The study in question was conducted by Dr. Robin Carhart-Harris in conjunction with Professor David Nutt, a psychiatrist who was formerly a scientific advisor to the UK government on drugs policy. Drs. Carhart-Harris, Nutt, and colleagues used functional magnetic resonance imaging (fMRI) to study the effects of psilocybin on brain activity in 30 experienced hallucinogen users. In this study, intravenous administration of 2 mg of psilocybin induced a moderately intense psychedelic state that was associated with reductions of neuronal activity in brain regions such as the medial prefrontal cortex (mPFC) and the anterior cingulate cortex (ACC).
This post was edited on 4/3/20 at 10:18 am
Posted on 4/3/20 at 10:28 am to AlxTgr
quote:
Your take on this is so bizarre. I mean, it makes zero sense.

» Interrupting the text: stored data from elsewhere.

/-- Starts an entry's first slot at a lattice point. -/
def beginEntry (inj : Bool) (entry p : Nat) (x : Converter) : Converter :=
  let es := if inj then x.injRun else x.regRun
  let e := match es with
    | some r => r.entries.getD entry {}
    | none => {}
  { x with cur := some { inj := inj, entry := entry, cfg := e, start := p }, freeAt := none }

/-- Starts the regular sequence (R264). -/
def startReg (p : Nat) (x : Converter) : Converter :=
  beginEntry false 0 p { x with regRun := some { entries := x.cfg.regSeq, next := 1 } }

/-- Starts the injected sequence (R265). -/
def startInj (p : Nat) (x : Converter) : Converter :=
  beginEntry true 0 p { x with injRun := some { entries := x.cfg.injSeq, next := 1 } }

/-- Whether the entry in progress ends at a lattice point. -/
def entryEnds (p : Nat) (x : Converter) : Bool :=
  x.cur.any fun k => decide (k.start + 400 = p) && decide (k.taken + 1 = k.cfg.avg)

/-- Whether the converter becomes free at a lattice point (R269). -/
def frees (p : Nat) (x : Converter) : Bool :=
  decide (x.freeAt = some p) || entryEnds p x || x.test.any fun k => decide (k.start + 64 * 400 = p)

/-- Whether a sequence is running at a lattice point: one that ends there is idle (R261, R269). -/
def regRuns (p : Nat) (x : Converter) : Bool :=
  x.regRun.any fun r => !(entryEnds p x && x.cur.any fun k => !k.inj && decide (r.entries.length ≤ k.entry + 1))

/-- The same for the injected sequence. -/
def injRuns (p : Nat) (x : Converter) : Bool :=
  x.injRun.any fun r => !(entryEnds p x && x.cur.any fun k => k.inj && decide (r.entries.length ≤ k.entry + 1))

/-- Whether a converter test holds the converter at a lattice point. -/
def testRuns (p : Nat) (x : Converter) : Bool := x.test.any fun k => decide (k.start + 64 * 400 ≠ p)

/-- ADC_REGULAR_TRIGGER (R263, R264, R266, R267): acts at a trigger instant of the converter's source. One that arrives
as the
converter becomes free is taken by CONVERTER_FREE (R269). -/
def regularTrigger (c : Nat) (t : Instant) (s : State) : State :=
  let x := s.conv c
  let p := s.tm.point t
  if !s.enabled 2 || !x.regDue.contains p || x.cfg.regSeq.isEmpty then s
  else
    let x1 := { x with regDue := x.regDue.filter fun q => decide (p < q) }
    let s1 := s.setConv c x1
    if testRuns p x || regRuns p x then dropReg c s1
    else if frees p x then s.setConv c { x1 with regArr := true }
    else if x.cur.isSome then (if x.regHeld then dropReg c s1 else s.setConv c { x1 with regHeld := true })
    else s.setConv c (startReg p x1)

/-- ADC_INJECTED_TRIGGER (R263, R265, R268): a regular sequence that started at this very lattice point waits (R269). -/
def injectedTrigger (c : Nat) (t : Instant) (s : State) : State :=
  let x := s.conv c
  let p := s.tm.point t
  if !s.enabled 2 || !x.injDue.contains p || x.cfg.injSeq.isEmpty then s
  else
    let x1 := { x with injDue := x.injDue.filter fun q => decide (p < q) }
    let s1 := s.setConv c x1
    if testRuns p x then dropInj c s1
    else if frees p x && !injRuns p x then s.setConv c { x1 with injArr := true }
    else
      match x.cur with
      | none => s.setConv c (startInj p x1)
      | some k =>
        if !k.inj && decide (k.start = p) && decide (k.taken = 0) then
          -- the regular entry that started at this lattice point waits (R269)
          s.setConv c (startInj p (if k.entry = 0 then { x1 with regRun := none, regHeld := true }
            else { x1 with regRun := x1.regRun.map fun r => { r with next := k.entry } }))
        else if x.injHeld then dropInj c s1
        else s.setConv c { x1 with injHeld := true }

/-- CONVERTER_FREE (R269): the work at this lattice point, in order; an injected sequence that a test interrupted goes
on first
(R274). -/
def converterFree (c : Nat) (t : Instant) (s : State) : State :=
  let x := s.conv c
  let p := s.tm.point t
  if x.freeAt ≠ some p then s
  else if x.injRun.isSome then
    let next := match x.injRun with
      | some r => r.next
      | none => 0
    let y := beginEntry true next p { x with regArr := false, injArr := false, regHeld := x.regHeld || (x.regArr && x.regRun.isNone)
                                             injHeld := x.injHeld || x.injArr }
    let s1 := s.setConv c y
    let s2 := if x.regArr && (x.regHeld || x.regRun.isSome) then dropReg c s1 else s1
    if x.injArr && x.injHeld then dropInj c s2 else s2
  else if x.injHeld then
    let y := startInj p { x with injHeld := x.injArr, injArr := false, regArr := false }
    if x.regArr then (if x.regHeld then dropReg c (s.setConv c y) else s.setConv c { y with regHeld := true })
    else s.setConv c y
  else if x.injArr then
    let y := startInj p { x with injArr := false, regArr := false }
    if x.regArr then (if x.regHeld then dropReg c (s.setConv c y) else s.setConv c { y with regHeld := true })
    else s.setConv c y
  else
    match x.regRun with
    | some r => s.setConv c (beginEntry false r.next p { x with regRun := some { r with next := r.next + 1 } })
    | none =>
      if x.regHeld then
        let y := startReg p { x with regHeld := false, regArr := false }
        if x.regArr then dropReg c (s.setConv c y) else s.setConv c y
      else if x.regArr then s.setConv c (startReg p { x with regArr := false })
      else s.setConv c { x with freeAt := none }

/-- The 8-byte record of a result (Table 7-2). -/
def recordOf (c : Nat) (k : Conversion) (value : Nat) : Nat :=
  value % 2 ^ 20 + k.cfg.input * 2 ^ 20 + k.entry * 2 ^ 22 + Bits.b2n k.inj * 2 ^ 26 + Bits.b2n k.xchk * 2 ^ 27 +
    Bits.b2n k.clip * 2 ^ 28 + k.holdLp * 2 ^ 32 + c * 2 ^ 48 + k.holdFrame % 256 * 2 ^ 56

/-- The consequences of a mismatching sample (R273, R274). -/
def mismatch (c codeA codeB : Nat) (s : State) : State :=
  let x := s.conv c
  let run := x.mismatchRun + 1
  let s1 := s.setConv c { x with mismatchRun := run, mismatch := Bits.satInc 16 x.mismatch }
  let s2 := Ops.raiseLimitedMid Event.adcXchk (mkSrc 1 3 c) (codeA + codeB * 2 ^ 16)
    { s1 with acq.xchk := Bits.setBit s1.acq.xchk c true }
  if decide (x.cfg.run ≤ run) && !x.testDue then
    Ops.raiseMid Event.adcXchkFault (mkSrc 1 3 c) 0 0
      (s2.setConv c { s2.conv c with testDue := true, mismatchRun := 0 })
  else s2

Yet it makes sense to you that we, in our current form, existed for 400,000 years and couldnt develop a system of counting? Money? Written language? Reading? Construction? Use of animals? Farming?????
That the smartest man to live during that period got up each and every day for 50 years and learned/passed on nothing? And that behavior went on for over 11,000 generations. With no discernible improvements? No written legacy? No group fortifications?
bullshite. Didnt happen
Posted on 4/3/20 at 10:54 am to RobbBobb
quote:Well, we did not exist in our current form that long. But, you were saying this when the time period was much shorter.
Yet it makes sense to you that we, in our current form, existed for 400,000 years and couldnt develop a system of counting? Money? Written language? Reading? Construction? Use of animals? Farming?????
quote:Yes.
That the smartest man to live during that period got up each and every day for 50 years and learned/passed on nothing? And that behavior went on for over 11,000 generations. With no discernible improvements? No written legacy? No group fortifications?